Há tempos não tomava uma com Quentin Tarantino. Seguindo a orientação, fui chamá-lo para um drink no inferno em Era Uma Vez em... Hollywood. Pit bull
dilacerando membros, sacos escrotais e jugulares. Brad Pitt
estraçalhando ossos, cartilagens e articulações (e ainda arrebatando
corações e molhando xerecas). Di Caprio, com um lança-chamas, fazendo
churrasquinho de uma hippie ensanguentada e armada na piscina de sua
mansão. Desta vez, Quentin Tarantino estava em casa, no endereço me
apontado.
Mas por pouco tempo. Mas estava de saída. Duas horas e quarenta de Era Uma Vez em... Hollywood.

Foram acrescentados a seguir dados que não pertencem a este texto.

-- ==== Sys2Proof/Machine/InsnArith.lean ====
section
/-! DEFINITION. Rows of the integer, bit-field, compare and predicate instructions (R66 to R70, R84): each is one instruction of AFV-2 at the agent that its command names. -/

namespace Sys2Proof.Machine

/-- ADD (R66). -/
def execAdd (who : Agent) (pr : BitVec 3) (rd ra rb : BitVec 5) (s : State) : Out :=
  execAfv who pr (.alu .add rd ra rb) s
/-- SUB (R66). -/
def execSub (who : Agent) (pr : BitVec 3) (rd ra rb : BitVec 5) (s : State) : Out :=
  execAfv who pr (.alu .sub rd ra rb) s
/-- AND (R66). -/
def execAnd (who : Agent) (pr : BitVec 3) (rd ra rb : BitVec 5) (s : State) : Out :=
  execAfv who pr (.alu .and rd ra rb) s
/-- OR (R66). -/
def execOr (who : Agent) (pr : BitVec 3) (rd ra rb : BitVec 5) (s : State) : Out :=
  execAfv who pr (.alu .or rd ra rb) s
/-- XOR (R66). -/
def execXor (who : Agent) (pr : BitVec 3) (rd ra rb : BitVec 5) (s : State) : Out :=
  execAfv who pr (.alu .xor rd ra rb) s
/-- ANDN (R66). -/
def execAndn (who : Agent) (pr : BitVec 3) (rd ra rb : BitVec 5) (s : State) : Out :=
  execAfv who pr (.alu .andn rd ra rb) s
/-- SHL (R66). -/
def execShl (who : Agent) (pr : BitVec 3) (rd ra rb : BitVec 5) (s : State) : Out :=
  execAfv who pr (.alu .shl rd ra rb) s
/-- SHR (R66). -/
def execShr (who : Agent) (pr : BitVec 3) (rd ra rb : BitVec 5) (s : State) : Out :=
  execAfv who pr (.alu .shr rd ra rb) s
/-- SRA (R66). -/
def execSra (who : Agent) (pr : BitVec 3) (rd ra rb : BitVec 5) (s : State) : Out :=
  execAfv who pr (.alu .sra rd ra rb) s
/-- ROL (R66). -/
def execRol (who : Agent) (pr : BitVec 3) (rd ra rb : BitVec 5) (s : State) : Out :=
  execAfv who pr (.alu .rol rd ra rb) s
/-- ROR (R66). -/
def execRor (who : Agent) (pr : BitVec 3) (rd ra rb : BitVec 5) (s : State) : Out :=
  execAfv who pr (.alu .ror rd ra rb) s
/-- MINU (R66). -/
def execMinu (who : Agent) (pr : BitVec 3) (rd ra rb : BitVec 5) (s : State) : Out :=
  execAfv who pr (.alu .minu rd ra rb) s
/-- MAXU (R66). -/
def execMaxu (who : Agent) (pr : BitVec 3) (rd ra rb : BitVec 5) (s : State) : Out :=
  execAfv who pr (.alu .maxu rd ra rb) s
/-- MINS (R66). -/
def execMins (who : Agent) (pr : BitVec 3) (rd ra rb : BitVec 5) (s : State) : Out :=
  execAfv who pr (.alu .mins rd ra rb) s
/-- MAXS (R66). -/
def execMaxs (who : Agent) (pr : BitVec 3) (rd ra rb : BitVec 5) (s : State) : Out :=
  execAfv who pr (.alu .maxs rd ra rb) s
/-- CLZ (R66). -/
def execClz (who : Agent) (pr : BitVec 3) (rd ra rb : BitVec 5) (s : State) : Out :=
  execAfv who pr (.alu .clz rd ra rb) s
/-- CTZ (R66). -/
def execCtz (who : Agent) (pr : BitVec 3) (rd ra rb : BitVec 5) (s : State) : Out :=
  execAfv who pr (.alu .ctz rd ra rb) s
/-- POPC (R66). -/
def execPopc (who : Agent) (pr : BitVec 3) (rd ra rb : BitVec 5) (s : State) : Out :=
  execAfv who pr (.alu .popc rd ra rb) s
/-- BSWAP (R66). -/
def execBswap (who : Agent) (pr : BitVec 3) (rd ra rb : BitVec 5) (s : State) : Out :=
  execAfv who pr (.alu .bswap rd ra rb) s
/-- ADD32 (R66). -/
def execAdd32 (who : Agent) (pr : BitVec 3) (rd ra rb : BitVec 5) (s : State) : Out :=
  execAfv who pr (.alu .add32 rd ra rb) s
/-- SUB32 (R66). -/
def execSub32 (who : Agent) (pr : BitVec 3) (rd ra rb : BitVec 5) (s : State) : Out :=
  execAfv who pr (.alu .sub32 rd ra rb) s
/-- MUL (R67). -/
def execMul (who : Agent) (pr : BitVec 3) (rd ra rb : BitVec 5) (s : State) : Out :=
  execAfv who pr (.mul .mul rd ra rb) s
/-- MULHU (R67). -/
def execMulhu (who : Agent) (pr : BitVec 3) (rd ra rb : BitVec 5) (s : State) : Out :=
  execAfv who pr (.mul .mulhu rd ra rb) s
/-- MULHS (R67). -/
def execMulhs (who : Agent) (pr : BitVec 3) (rd ra rb : BitVec 5) (s : State) : Out :=
  execAfv who pr (.mul .mulhs rd ra rb) s
/-- DIVU (R67). -/
def execDivu (who : Agent) (pr : BitVec 3) (rd ra rb : BitVec 5) (s : State) : Out :=
  execAfv who pr (.mul .divu rd ra rb) s
/-- REMU (R67). -/
def execRemu (who : Agent) (pr : BitVec 3) (rd ra rb : BitVec 5) (s : State) : Out :=
  execAfv who pr (.mul .remu rd ra rb) s
/-- DIVS (R67). -/
def execDivs (who : Agent) (pr : BitVec 3) (rd ra rb : BitVec 5) (s : State) : Out :=
  execAfv who pr (.mul .divs rd ra rb) s
/-- REMS (R67). -/
def execRems (who : Agent) (pr : BitVec 3) (rd ra rb : BitVec 5) (s : State) : Out :=
  execAfv who pr (.mul .rems rd ra rb) s
/-- CMP (R69). -/
def execCmp (who : Agent) (pr : BitVec 3) (pd : BitVec 3) (mode : BitVec 2) (cond : BitVec 4) (pe : BitVec 3) (ra rb : BitVec 5) (s : State) : Out :=
  execAfv who pr (.cmp pd mode cond pe ra rb) s
/-- PAND (R70). -/
def execPand (who : Agent) (pr : BitVec 3) (pd pa pb : BitVec 3) (s : State) : Out :=
  execAfv who pr (.pred .and pd pa pb) s
/-- POR (R70). -/
def execPor (who : Agent) (pr : BitVec 3) (pd pa pb : BitVec 3) (s : State) : Out :=
  execAfv who pr (.pred .or pd pa pb) s
/-- PXOR (R70). -/
def execPxor (who : Agent) (pr : BitVec 3) (pd pa pb : BitVec 3) (s : State) : Out :=
  execAfv who pr (.pred .xor pd pa pb) s
/-- PANDN (R70). -/
def execPandn (who : Agent) (pr : BitVec 3) (pd pa pb : BitVec 3) (s : State) : Out :=
  execAfv who pr (.pred .andn pd pa pb) s
/-- PNOT (R70). -/
def execPnot (who : Agent) (pr : BitVec 3) (pd pa pb : BitVec 3) (s : State) : Out :=
  execAfv who pr (.pred .not pd pa pb) s
/-- ADDI (R68). -/
def execAddi (who : Agent) (pr : BitVec 3) (rd ra : BitVec 5) (imm : BitVec 14) (s : State) : Out :=
  execAfv who pr (.imm .addi rd ra imm) s
/-- ANDI (R68). -/
def execAndi (who : Agent) (pr : BitVec 3) (rd ra : BitVec 5) (imm : BitVec 14) (s : State) : Out :=
  execAfv who pr (.imm .andi rd ra imm) s
/-- ORI (R68). -/
def execOri (who : Agent) (pr : BitVec 3) (rd ra : BitVec 5) (imm : BitVec 14) (s : State) : Out :=
  execAfv who pr (.imm .ori rd ra imm) s
/-- XORI (R68). -/
def execXori (who : Agent) (pr : BitVec 3) (rd ra : BitVec 5) (imm : BitVec 14) (s : State) : Out :=
  execAfv who pr (.imm .xori rd ra imm) s
/-- SHLI (R68). -/
def execShli (who : Agent) (pr : BitVec 3) (rd ra : BitVec 5) (hi amt : BitVec 6) (s : State) : Out :=
  execAfv who pr (.shift .shl rd ra hi amt) s
/-- SHRI (R68). -/
def execShri (who : Agent) (pr : BitVec 3) (rd ra : BitVec 5) (hi amt : BitVec 6) (s : State) : Out :=
  execAfv who pr (.shift .shr rd ra hi amt) s
/-- SRAI (R68). -/
def execSrai (who : Agent) (pr : BitVec 3) (rd ra : BitVec 5) (hi amt : BitVec 6) (s : State) : Out :=
  execAfv who pr (.shift .sra rd ra hi amt) s
/-- ROLI (R68). -/
def execRoli (who : Agent) (pr : BitVec 3) (rd ra : BitVec 5) (hi amt : BitVec 6) (s : State) : Out :=
  execAfv who pr (.shift .rol rd ra hi amt) s
/-- MOVK (R68). -/
def execMovk (who : Agent) (pr : BitVec 3) (rd ra : BitVec 5) (imm : BitVec 14) (s : State) : Out :=
  execAfv who pr (.imm .movk rd ra imm) s
/-- EXT (R68). -/
def execExt (who : Agent) (pr : BitVec 3) (rd ra : BitVec 5) (imm : BitVec 14) (s : State) : Out :=
  execAfv who pr (.ext rd ra imm) s
/-- INS (R68). -/
def execIns (who : Agent) (pr : BitVec 3) (rd ra : BitVec 5) (imm : BitVec 14) (s : State) : Out :=
  execAfv who pr (.ins rd ra imm) s
/-- CMPI_EQ (R69). -/
def execCmpiEq (who : Agent) (pr : BitVec 3) (pd : BitVec 3) (mode : BitVec 2) (ra : BitVec 5) (imm : BitVec 14) (s : State) : Out :=
  execAfv who pr (.cmpi .eq pd mode ra imm) s
/-- CMPI_LTU (R69). -/
def execCmpiLtu (who : Agent) (pr : BitVec 3) (pd : BitVec 3) (mode : BitVec 2) (ra : BitVec 5) (imm : BitVec 14) (s : State) : Out :=
  execAfv who pr (.cmpi .ltu pd mode ra imm) s
/-- CMPI_LTS (R69). -/
def execCmpiLts (who : Agent) (pr : BitVec 3) (pd : BitVec 3) (mode : BitVec 2) (ra : BitVec 5) (imm : BitVec 14) (s : State) : Out :=
  execAfv who pr (.cmpi .lts pd mode ra imm) s
/-- CMPI_ANY (R69). -/
def execCmpiAny (who : Agent) (pr : BitVec 3) (pd : BitVec 3) (mode : BitVec 2) (ra : BitVec 5) (imm : BitVec 14) (s : State) : Out :=
  execAfv who pr (.cmpi .any pd mode ra imm) s
/-- CRC32C (R84). -/
def execCrc32c (who : Agent) (pr : BitVec 3) (rd ra rb : BitVec 5) (s : State) : Out :=
  execAfv who pr (.help .crc32c rd ra rb) s
/-- CRC64N (R84). -/
def execCrc64n (who : Agent) (pr : BitVec 3) (rd ra rb : BitVec 5) (s : State) : Out :=
  execAfv who pr (.help .crc64n rd ra rb) s
/-- GFMUL (R84). -/
def execGfmul (who : Agent) (pr : BitVec 3) (rd ra rb : BitVec 5) (s : State) : Out :=
  execAfv who pr (.help .gfmul rd ra rb) s
/-- GFXOR (R84). -/
def execGfxor (who : Agent) (pr : BitVec 3) (rd ra rb : BitVec 5) (s : State) : Out :=
  execAfv who pr (.help .gfxor rd ra rb) s

end Sys2Proof.Machine
end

Duas horas e meia de procura infrutífera por Quentin Tarantino. Dez ou
oito minutos finais apenas de um encontro com ele. Não valeram o tempo
perdido nem os quatro latões de cerveja tomados. Por sorte, sempre
compro meia dúzia.
O filme são os oito minutos finais e uma cena de Brad Pitt dando um pau no Bruce Lee. E só. Era Uma Vez em... Hollywood deveria ser chamar, (Já) Era Uma Vez... Quentin Tarantino.